**EXERCISE DETAILS**
Set down exactly the lines below between the line holding "s.links := rfl" and the line holding "s.circuits := rfl", inclusive; no other line belongs in the answer.

[DATA RECORDS Boundary: Start]

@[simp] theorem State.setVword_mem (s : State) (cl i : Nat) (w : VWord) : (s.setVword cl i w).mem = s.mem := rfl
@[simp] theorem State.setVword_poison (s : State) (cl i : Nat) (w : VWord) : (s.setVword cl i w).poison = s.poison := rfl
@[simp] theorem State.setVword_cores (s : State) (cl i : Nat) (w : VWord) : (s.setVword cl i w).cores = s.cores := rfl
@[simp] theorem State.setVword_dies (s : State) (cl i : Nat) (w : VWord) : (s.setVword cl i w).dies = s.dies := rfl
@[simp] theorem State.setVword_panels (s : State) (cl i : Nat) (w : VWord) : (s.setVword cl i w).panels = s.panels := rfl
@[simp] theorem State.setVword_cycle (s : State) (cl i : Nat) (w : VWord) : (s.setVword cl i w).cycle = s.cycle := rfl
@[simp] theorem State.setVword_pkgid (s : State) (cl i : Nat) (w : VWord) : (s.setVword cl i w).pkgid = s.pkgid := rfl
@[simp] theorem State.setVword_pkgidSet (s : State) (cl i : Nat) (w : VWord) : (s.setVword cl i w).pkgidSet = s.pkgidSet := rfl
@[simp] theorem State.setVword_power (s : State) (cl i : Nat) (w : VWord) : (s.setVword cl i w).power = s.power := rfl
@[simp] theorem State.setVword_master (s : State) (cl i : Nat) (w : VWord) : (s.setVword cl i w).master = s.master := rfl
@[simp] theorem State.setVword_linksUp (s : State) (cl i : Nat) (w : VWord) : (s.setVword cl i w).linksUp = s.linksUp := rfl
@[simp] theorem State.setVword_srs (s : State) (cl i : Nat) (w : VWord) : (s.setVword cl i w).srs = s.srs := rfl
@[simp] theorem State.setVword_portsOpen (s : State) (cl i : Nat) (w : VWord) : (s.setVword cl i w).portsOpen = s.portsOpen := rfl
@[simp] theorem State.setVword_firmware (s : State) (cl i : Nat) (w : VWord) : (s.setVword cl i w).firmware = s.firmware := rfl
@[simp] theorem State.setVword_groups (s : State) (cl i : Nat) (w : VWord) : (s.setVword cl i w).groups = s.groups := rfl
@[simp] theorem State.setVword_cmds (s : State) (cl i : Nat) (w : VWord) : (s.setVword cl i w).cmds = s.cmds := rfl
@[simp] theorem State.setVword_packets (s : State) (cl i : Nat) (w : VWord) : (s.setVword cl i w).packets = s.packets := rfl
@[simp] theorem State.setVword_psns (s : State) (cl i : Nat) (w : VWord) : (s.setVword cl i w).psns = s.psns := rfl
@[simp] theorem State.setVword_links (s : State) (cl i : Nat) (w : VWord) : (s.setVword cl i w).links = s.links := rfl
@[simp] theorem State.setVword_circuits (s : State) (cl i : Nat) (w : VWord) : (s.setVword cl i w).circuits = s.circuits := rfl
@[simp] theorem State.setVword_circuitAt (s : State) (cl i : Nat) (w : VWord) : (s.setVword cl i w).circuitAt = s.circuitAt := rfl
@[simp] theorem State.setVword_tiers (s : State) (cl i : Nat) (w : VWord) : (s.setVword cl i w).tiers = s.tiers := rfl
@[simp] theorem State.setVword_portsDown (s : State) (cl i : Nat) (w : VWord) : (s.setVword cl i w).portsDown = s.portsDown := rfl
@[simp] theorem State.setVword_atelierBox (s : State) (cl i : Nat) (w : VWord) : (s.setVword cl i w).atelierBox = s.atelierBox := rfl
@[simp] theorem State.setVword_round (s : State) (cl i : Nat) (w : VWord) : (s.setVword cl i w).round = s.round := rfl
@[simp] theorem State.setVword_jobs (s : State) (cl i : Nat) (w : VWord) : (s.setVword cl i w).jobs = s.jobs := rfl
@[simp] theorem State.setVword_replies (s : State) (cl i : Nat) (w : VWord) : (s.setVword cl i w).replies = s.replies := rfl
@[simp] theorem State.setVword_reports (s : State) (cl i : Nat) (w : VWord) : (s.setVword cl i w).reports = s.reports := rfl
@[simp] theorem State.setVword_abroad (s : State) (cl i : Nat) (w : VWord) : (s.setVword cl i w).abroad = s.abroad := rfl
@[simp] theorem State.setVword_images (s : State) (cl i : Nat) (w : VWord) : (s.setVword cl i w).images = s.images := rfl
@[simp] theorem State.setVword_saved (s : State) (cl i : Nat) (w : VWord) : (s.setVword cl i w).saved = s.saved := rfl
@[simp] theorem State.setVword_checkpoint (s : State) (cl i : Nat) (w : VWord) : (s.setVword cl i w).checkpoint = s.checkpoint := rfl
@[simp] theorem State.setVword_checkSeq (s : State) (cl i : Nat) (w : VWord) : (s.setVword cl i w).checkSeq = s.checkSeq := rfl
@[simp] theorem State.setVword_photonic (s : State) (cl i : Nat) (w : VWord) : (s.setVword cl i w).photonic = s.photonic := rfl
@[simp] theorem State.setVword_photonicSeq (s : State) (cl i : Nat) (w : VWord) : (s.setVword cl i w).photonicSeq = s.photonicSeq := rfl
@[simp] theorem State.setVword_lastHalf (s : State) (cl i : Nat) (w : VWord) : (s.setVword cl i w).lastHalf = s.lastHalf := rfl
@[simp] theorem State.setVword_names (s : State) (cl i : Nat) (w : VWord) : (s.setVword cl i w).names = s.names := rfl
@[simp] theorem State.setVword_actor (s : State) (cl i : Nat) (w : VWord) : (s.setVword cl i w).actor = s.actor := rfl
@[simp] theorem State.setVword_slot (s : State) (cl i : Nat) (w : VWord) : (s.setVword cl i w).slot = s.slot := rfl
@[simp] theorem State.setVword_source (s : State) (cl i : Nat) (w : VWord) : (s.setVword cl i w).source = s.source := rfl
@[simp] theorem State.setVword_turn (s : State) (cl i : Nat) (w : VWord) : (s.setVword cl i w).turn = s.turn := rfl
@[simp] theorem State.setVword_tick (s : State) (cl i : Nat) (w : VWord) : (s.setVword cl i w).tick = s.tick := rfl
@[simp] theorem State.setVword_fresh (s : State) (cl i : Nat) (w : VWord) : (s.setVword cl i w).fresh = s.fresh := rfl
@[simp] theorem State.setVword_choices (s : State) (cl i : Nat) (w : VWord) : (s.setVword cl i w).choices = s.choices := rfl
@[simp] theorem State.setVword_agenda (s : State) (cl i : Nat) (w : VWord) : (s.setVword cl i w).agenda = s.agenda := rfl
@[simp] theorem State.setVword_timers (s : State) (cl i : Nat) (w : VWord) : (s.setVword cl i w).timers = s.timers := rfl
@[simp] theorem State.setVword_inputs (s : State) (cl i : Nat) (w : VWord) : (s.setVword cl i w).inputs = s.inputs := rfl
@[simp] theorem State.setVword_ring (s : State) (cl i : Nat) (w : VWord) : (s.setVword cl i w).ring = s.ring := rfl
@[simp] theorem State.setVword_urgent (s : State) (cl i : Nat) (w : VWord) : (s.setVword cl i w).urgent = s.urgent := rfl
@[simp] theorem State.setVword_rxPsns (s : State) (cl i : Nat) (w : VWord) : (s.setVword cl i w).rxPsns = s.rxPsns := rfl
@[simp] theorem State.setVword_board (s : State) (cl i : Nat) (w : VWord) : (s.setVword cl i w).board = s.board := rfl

[DATA RECORDS Boundary: End]

**REPLY**
@[simp] theorem State.setVword_links (s : State) (cl i : Nat) (w : VWord) : (s.setVword cl i w).links = s.links := rfl
@[simp] theorem State.setVword_circuits (s : State) (cl i : Nat) (w : VWord) : (s.setVword cl i w).circuits = s.circuits := rfl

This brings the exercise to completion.